I am an avid hunter in PA. I found these nuts and was wondering what kind they are. There is a red oak beside this tree, and I know what a white oak is but this tree and it's nuts look to be from a live oak tree. I looked up images on the web and it looks to be the same as the live oak. I saw on your FAQ that PA is not known for having live oaks. So now I am not sure what kind of a tree or nuts this is. The nut is long and slender (not extremely long though) and the nut was bitter. Any information would be helpful, thanks.

ANSWER:

The distribution maps for Quercus virginiana and Quercus fusiformis do indicate that Pennsylvania is not a native habitat for live oaks. This link to cookforest.com  contains  “Guide to Common Trees in Pennsylvania”. Scroll down to the section titled: Wide and flat; alternate arrangement, and you will discover six species of Oaks that make Pennsylvania home.

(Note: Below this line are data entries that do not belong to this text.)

-- ==== Sys2Proof/Laws/Transaction.lean ====
section
/-! SUPPORT. Whole commands: the micro-operations of `SendMatch`, `ScratchRead` and `MeasureBody` against their
pseudocode,
up to the sequencer registers and the shift register. -/

namespace Sys2Proof.Machine
open Pseudo

/-- A state with its sequencer at rest and its shift register cleared: what a command's pseudocode speaks of. -/
def settled (s : State) : State := { goIdle s with shreg := 0 }

theorem settled_loadSlot (cfg : Config) (op : MicroOp) (s : State) : settled (loadSlot cfg op s) = settled s := rfl
theorem settled_uix (s : State) (u : Nat) : settled { s with uix := u } = settled s := rfl
theorem settled_goIdle (s : State) : settled (goIdle s) = settled s := rfl

/-- `BusWriteByte(v)` only appends its eight events. -/
theorem busWriteByte_eq (v : Byte) (s : State) :
    busWriteByte v s = { s with hist := s.hist ++ writeEvents v } := by
  simp [busWriteByte, busWriteBit, bitOrder, writeEvents]

/-- `SendMatch(a)` only appends its 72 events. -/
theorem sendMatch_eq (a : Addr) (s : State) : sendMatch a s = { s with hist := s.hist ++ sendMatchEvents a } := by
  simp [sendMatch, busWriteByte_eq, addrOrder, sendMatchEvents]

theorem settled_afterBytes (vs : List Byte) (s : State) :
    settled (afterBytes vs s) = settled { s with hist := s.hist ++ vs.flatMap writeEvents } := rfl

theorem busReadByte_settled (cfg : Config) (s : State) :
    busReadByte cfg (settled s) = ((busReadByte cfg s).1, settled (busReadByte cfg s).2) := by
  have : ∀ (l : List Nat) (v : Byte) (s : State), l.foldl
    (fun r i => (setBit r.1 i (busReadBit cfg r.2).1, (busReadBit cfg r.2).2)) (v, settled s) =
    (fun r : Byte × State => (r.1, settled r.2)) (l.foldl
    (fun r i => (setBit r.1 i (busReadBit cfg r.2).1, (busReadBit cfg r.2).2)) (v, s)) := by
    intro l
    induction l with
    | nil => intros; rfl
    | cons i l ih => intro v s; exact ih (setBit v i (busReadBit cfg s).1) (busReadBit cfg s).2
  exact this bitOrder 0 s

theorem readScratchByte_settled (cfg : Config) (k : Fin 9) (s : State) :
    readScratchByte cfg k (settled s) = settled (readScratchByte cfg k s) := by
  simp only [readScratchByte, busReadByte_settled]; rfl

/-- `BusReadByte()` changes only the history and the choice counter. -/
theorem busReadByte_fields (cfg : Config) (s : State) :
    (busReadByte cfg s).2 = { s with hist := (busReadByte cfg s).2.hist, choice := (busReadByte cfg s).2.choice }
        := by
  have : ∀ (l : List Nat) (v : Byte) (s : State), (l.foldl
    (fun r i => (setBit r.1 i (busReadBit cfg r.2).1, (busReadBit cfg r.2).2)) (v, s)).2 = { s with
      hist := (l.foldl (fun r i => (setBit r.1 i (busReadBit cfg r.2).1, (busReadBit cfg r.2).2)) (v, s)).2.hist,
      choice := (l.foldl (fun r i => (setBit r.1 i (busReadBit cfg r.2).1, (busReadBit cfg r.2).2)) (v,
          s)).2.choice } := by
    intro l
    induction l with
    | nil => intros; rfl
    | cons i l ih => intro v s; exact ih _ _
  exact this bitOrder 0 s

theorem runEffects_storeScratch (cfg : Config) (k : Fin 9) (s : State) :
    runEffects cfg [.storeScratch k] s = ({ s with scratch := s.scratch.set k s.shreg }, none) := rfl

/-- One scratchpad byte in the middle of a body. -/
theorem runMicroOps_scratchByte (cfg : Config) (b : Body) (bb m : BitVec 4) (next : MicroOp) (r : List MicroOp)
    (k : Fin 9) (n : Nat) (s : State) (hb : s.busy = true) (hs : s.sphase ≠ .recover) :
    ∃ s', runMicroOps cfg b (n + 8) (readByteOps [.storeScratch k] bb m ++ next :: r) s =
        runMicroOps cfg b n (next :: r) (loadSlot cfg next s') ∧
      settled s' = settled (readScratchByte cfg k s) ∧ s'.busy = true := by
  have hf := busReadByte_fields cfg s
  rcases hR : busReadByte cfg s with ⟨v, t⟩
  rw [hR] at hf
  have hbt : t.busy = true := by simpa using (congrArg State.busy hf).trans hb
  have h := runMicroOps_readByteOps cfg b [.storeScratch k] bb m next r n v s t _ hb hs hR
    (runEffects_storeScratch cfg k _) hbt
  refine ⟨_, h, ?_, hbt⟩
  unfold readScratchByte
  rw [hR]
  rfl

theorem foldl_readScratchByte_settled (cfg : Config) (l : List (Fin 9)) (s t : State) (h : settled s = settled t) :
    settled (l.foldl (fun s k => readScratchByte cfg k s) s) = settled (l.foldl (fun s k => readScratchByte cfg k
        s) t) := by
  induction l generalizing s t with
  | nil => exact h
  | cons k l ih =>
    rw [List.foldl_cons, List.foldl_cons]
    apply ih
    rw [← readScratchByte_settled, h, readScratchByte_settled]

/-- The scratchpad bytes before the last. -/
theorem runMicroOps_scratchBytes (cfg : Config) (b : Body) (m : BitVec 4) (next : MicroOp) (r : List MicroOp)
    (ks : List (Fin 9)) (n : Nat) (s : State) (hb : s.busy = true) (hs : s.sphase ≠ .recover) (hne : ks ≠ []) :
    ∃ s', runMicroOps cfg b (n + 8 * ks.length)
      ((ks.flatMap fun k => readByteOps [.storeScratch k] (BitVec.ofNat 4 k.val) m) ++ next :: r) s =
        runMicroOps cfg b n (next :: r) (loadSlot cfg next s') ∧
      settled s' = settled (ks.foldl (fun s k => readScratchByte cfg k s) s) ∧ s'.busy = true := by
  induction ks generalizing s with
  | nil => exact absurd rfl hne
  | cons k ks ih =>
    cases ks with
    | nil => simpa using runMicroOps_scratchByte cfg b (BitVec.ofNat 4 k.val) m next r k n s hb hs
    | cons j ks =>
      obtain ⟨s1, h1, hc1, hb1⟩ := runMicroOps_scratchByte cfg b (BitVec.ofNat 4 k.val) m
        (readBitOp [.storeScratch j] (BitVec.ofNat 4 j.val) m 0)
        ([1,2,3,4,5,6,7].map (readBitOp [.storeScratch j] (BitVec.ofNat 4 j.val) m) ++
          ((ks.flatMap fun k => readByteOps [.storeScratch k] (BitVec.ofNat 4 k.val) m) ++ next :: r))
        k (n + 8 * (j :: ks).length) s hb hs
      obtain ⟨s2, h2, hc2, hb2⟩ := ih (loadSlot cfg (readBitOp [.storeScratch j] (BitVec.ofNat 4 j.val) m 0) s1) hb1
        (show Phase.low ≠ Phase.recover by decide) (by simp)
      refine ⟨s2, ?_, ?_, hb2⟩
      · have e : ((j :: ks).flatMap fun k => readByteOps [.storeScratch k] (BitVec.ofNat 4 k.val) m) ++ next :: r =
            readBitOp [.storeScratch j] (BitVec.ofNat 4 j.val) m 0 ::
            ([1,2,3,4,5,6,7].map (readBitOp [.storeScratch j] (BitVec.ofNat 4 j.val) m) ++
          ((ks.flatMap fun k => readByteOps [.storeScratch k] (BitVec.ofNat 4 k.val) m) ++ next :: r)) := by
          simp [readByteOps, bitOrder]
        rw [← e] at h1
        rw [← h2, ← h1, List.flatMap_cons, List.append_assoc]
        congr 1
      · rw [hc2]
        rw [List.foldl_cons (l := j :: ks)]
        exact foldl_readScratchByte_settled cfg (j :: ks) _ _ ((settled_loadSlot cfg _ s1).trans hc1)

/-- The end of a body sees nothing of the sequencer. -/
theorem completeCommand_settled (cfg : Config) (b : Body) (hb : b.always = [] ∨ b.always = [.advanceLatched])
    (s : State) : settled (completeCommand cfg b (settled s)) = settled (completeCommand cfg b s) := by
  rcases hb with h | h <;> simp only [completeCommand, h] <;> rfl

theorem completeCommand_congr (cfg : Config) (b : Body) (hb : b.always = [] ∨ b.always = [.advanceLatched])
    {s t : State} (h : settled s = settled t) : settled (completeCommand cfg b s) = settled (completeCommand cfg
        b t) := by
  rw [← completeCommand_settled cfg b hb, h, completeCommand_settled cfg b hb]

theorem settled_withErr {s t : State} (e : Err) (h : settled s = settled t) :
    settled { s with err := e } = settled { t with err := e } := by
  have : ∀ s : State, settled { s with err := e } = { settled s with err := e } := fun _ => rfl
  rw [this, this, h]

/-- End of a body given the pseudocode's answer. -/
def endBody (cfg : Config) (b : Body) (r : State × Option Err) : State :=
  match r with
  | (s, none) => completeCommand cfg b s
  | (s, some e) => failCommand cfg b e s

theorem checkScratch_settled (s : State) : checkScratch (settled s) = (settled (checkScratch s).1, (checkScratch
    s).2) := rfl
theorem decodeScratch_settled (s : State) : decodeScratch (settled s) = (settled (decodeScratch s).1,
    (decodeScratch s).2) := by
  unfold decodeScratch
  show (if scratchOk s.scratch = true then _ else _) = _
  split <;> rfl

/-- What follows a part of a body that may fail. -/
def tailBody (r : State × Option Err) (f : State → State × Option Err) : State × Option Err :=
  match r with
  | (s, none) => f s
  | (s, some e) => (s, some e)

theorem endBody_congr (cfg : Config) (b : Body) (hb : b.always = [] ∨ b.always = [.advanceLatched])
   {r r' : State × Option Err} (h1 : settled r.1 = settled r'.1) (h2 : r.2 = r'.2) : settled (endBody cfg b r) =
       settled (endBody cfg b r') := by
  obtain ⟨s, e⟩ := r; obtain ⟨t, e'⟩ := r'
  simp only at h1 h2; subst h2
  cases e with
  | none => exact completeCommand_congr cfg b hb h1
  | some e => exact completeCommand_congr cfg b hb (settled_withErr e h1)

/-- `ScratchRead()` at the end of a body, with what follows it if the check passes. -/
theorem runMicroOps_scratchReadOps (cfg : Config) (b : Body) (hb : b.always = [] ∨ b.always = [.advanceLatched])
   (post : List Effect) (f : State → State × Option Err)
   (hf : ∀ s, runEffects cfg post s = f s) (hfc : ∀ s, f (settled s) = (settled (f s).1, (f s).2)) (m : BitVec 4)
   (n : Nat) (s : State) (hbs : s.busy = true) :
   settled (runMicroOps cfg b (n + 80) (scratchReadOps post m) s) = settled (endBody cfg b (tailBody (scratchRead
       cfg s) f)) := by
  have h1 := runMicroOps_writeByteOps cfg b (n + 72) readScratchpadByte 0 m (readBitOp [.storeScratch 0] 0 m 0)
     ([1,2,3,4,5,6,7].map (readBitOp [.storeScratch 0] 0 m) ++
      (([1,2,3,4,5,6,7] : List (Fin 9)).flatMap fun k => readByteOps [.storeScratch k] (BitVec.ofNat 4 k.val) m) ++
       readByteOps (.storeScratch 8 :: .scratchCheck :: post) 8 m) s hbs
  have h2 := runMicroOps_scratchBytes cfg b m (readBitOp (.storeScratch 8 :: .scratchCheck :: post) 8 m 0)
    ([1,2,3,4,5,6,7].map (readBitOp (.storeScratch 8 :: .scratchCheck :: post) 8 m)) scratchOrder (n + 8)
    (loadSlot cfg (readBitOp [.storeScratch 0] 0 m 0) (afterBytes [readScratchpadByte] s)) hbs
    (show Phase.low ≠ Phase.recover by decide) (by decide)
  obtain ⟨s2, h2, hc2, hb2⟩ := h2
  have h3 := runMicroOps_readByteOps_last cfg b (.storeScratch 8 :: .scratchCheck :: post) 8 m n
  rcases hR : busReadByte cfg (loadSlot cfg (readBitOp (.storeScratch 8 :: .scratchCheck :: post) 8 m 0) s2) with
      ⟨v, t⟩
  have h3 := h3 v (loadSlot cfg (readBitOp (.storeScratch 8 :: .scratchCheck :: post) 8 m 0) s2) t hb2 (show
      Phase.low ≠ Phase.recover by decide) hR
  have e : runMicroOps cfg b (n + 80) (scratchReadOps post m) s = _ := h1.trans (h2.trans h3)
  rw [e]
  have hP : settled { t with scratch := t.scratch.set 8 v } = settled (([0, 1, 2, 3, 4, 5, 6, 7, 8] : List (Fin
      9)).foldl (fun s k => readScratchByte cfg k s) (busWriteByte 0xBE s)) := by
    have : ([0, 1, 2, 3, 4, 5, 6, 7, 8] : List (Fin 9)) = scratchOrder ++ [8] := rfl
    rw [this, List.foldl_append, List.foldl_cons, List.foldl_nil]
    have hA : settled { t with scratch := t.scratch.set 8 v } = settled (readScratchByte cfg 8 (loadSlot cfg
        (readBitOp (.storeScratch 8 :: .scratchCheck :: post) 8 m 0) s2)) := by
      unfold readScratchByte; rw [hR]; rfl
    rw [hA, ← readScratchByte_settled, settled_loadSlot, hc2, ← readScratchByte_settled]
    have hW : settled (loadSlot cfg (readBitOp [.storeScratch 0] 0 m 0) (afterBytes [readScratchpadByte] s)) =
        settled (busWriteByte 0xBE s) := by
      rw [settled_loadSlot, settled_afterBytes, busWriteByte_eq]
      simp [readScratchpadByte]
    exact congrArg (readScratchByte cfg 8) (foldl_readScratchByte_settled cfg scratchOrder _ _ hW)
  set X := loadSlot cfg (readBitOp (.storeScratch 8 :: .scratchCheck :: post) 8 m 7)
      { t with shreg := v, uix := (loadSlot cfg (readBitOp (.storeScratch 8 :: .scratchCheck :: post) 8 m 0) s2).uix + 7 } with hX
  have hrun : runEffects cfg (.storeScratch 8 :: .scratchCheck :: post) X = tailBody (checkScratch
      { X with scratch := X.scratch.set 8 X.shreg }) f := by
    have : runEffects cfg (.storeScratch 8 :: .scratchCheck :: post) X =
      match checkScratch { X with scratch := X.scratch.set 8 X.shreg } with
      | (s', none) => runEffects cfg post s'
      | (s', some e) => (s', some e) := rfl
    rw [this]
    rcases checkScratch { X with scratch := X.scratch.set 8 X.shreg } with ⟨s', _ | e⟩
    · exact hf s'
    · rfl
  have hX' : settled { X with scratch := X.scratch.set 8 X.shreg } = settled
      { t with scratch := t.scratch.set 8 v } := rfl
  have hgo : ∀ s t : State, settled s = settled t → (settled (tailBody (checkScratch s) f).1 = settled (tailBody
      (checkScratch t) f).1 ∧ (tailBody (checkScratch s) f).2 = (tailBody (checkScratch t) f).2) := by
    have hc : ∀ s : State, settled (tailBody (checkScratch s) f).1 = settled (tailBody (checkScratch (settled s))
        f).1 ∧ (tailBody (checkScratch s) f).2 = (tailBody (checkScratch (settled s)) f).2 := by
      intro s
      rw [checkScratch_settled]
      rcases checkScratch s with ⟨s', _ | e⟩
      · simp only [tailBody, hfc]; exact ⟨rfl, trivial⟩
      · exact ⟨rfl, rfl⟩
    intro s t h
    exact ⟨by rw [(hc s).1, h, ← (hc t).1], by rw [(hc s).2, h, ← (hc t).2]⟩
  rw [hrun]
  obtain ⟨g1, g2⟩ := hgo _ _ (hX'.trans hP)
  exact endBody_congr cfg b hb g1 g2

Black Oak Quercus velutina (Black oak)

Chestnut oak Quercus montana which is synonymous with  Quercus michauxii (Swamp chestnut oak)  and also Quercus prinus (Chestnut oak)  

Northern Red Oak Quercus rubra (Northern red oak)

Pin Oak  Quercus palustris (Pin oak)

Scarlet oak Quercus coccinea (Scarlet oak)

White Oak Quercus alba (White oak)

Hopefully you can determine the oak you have with this information.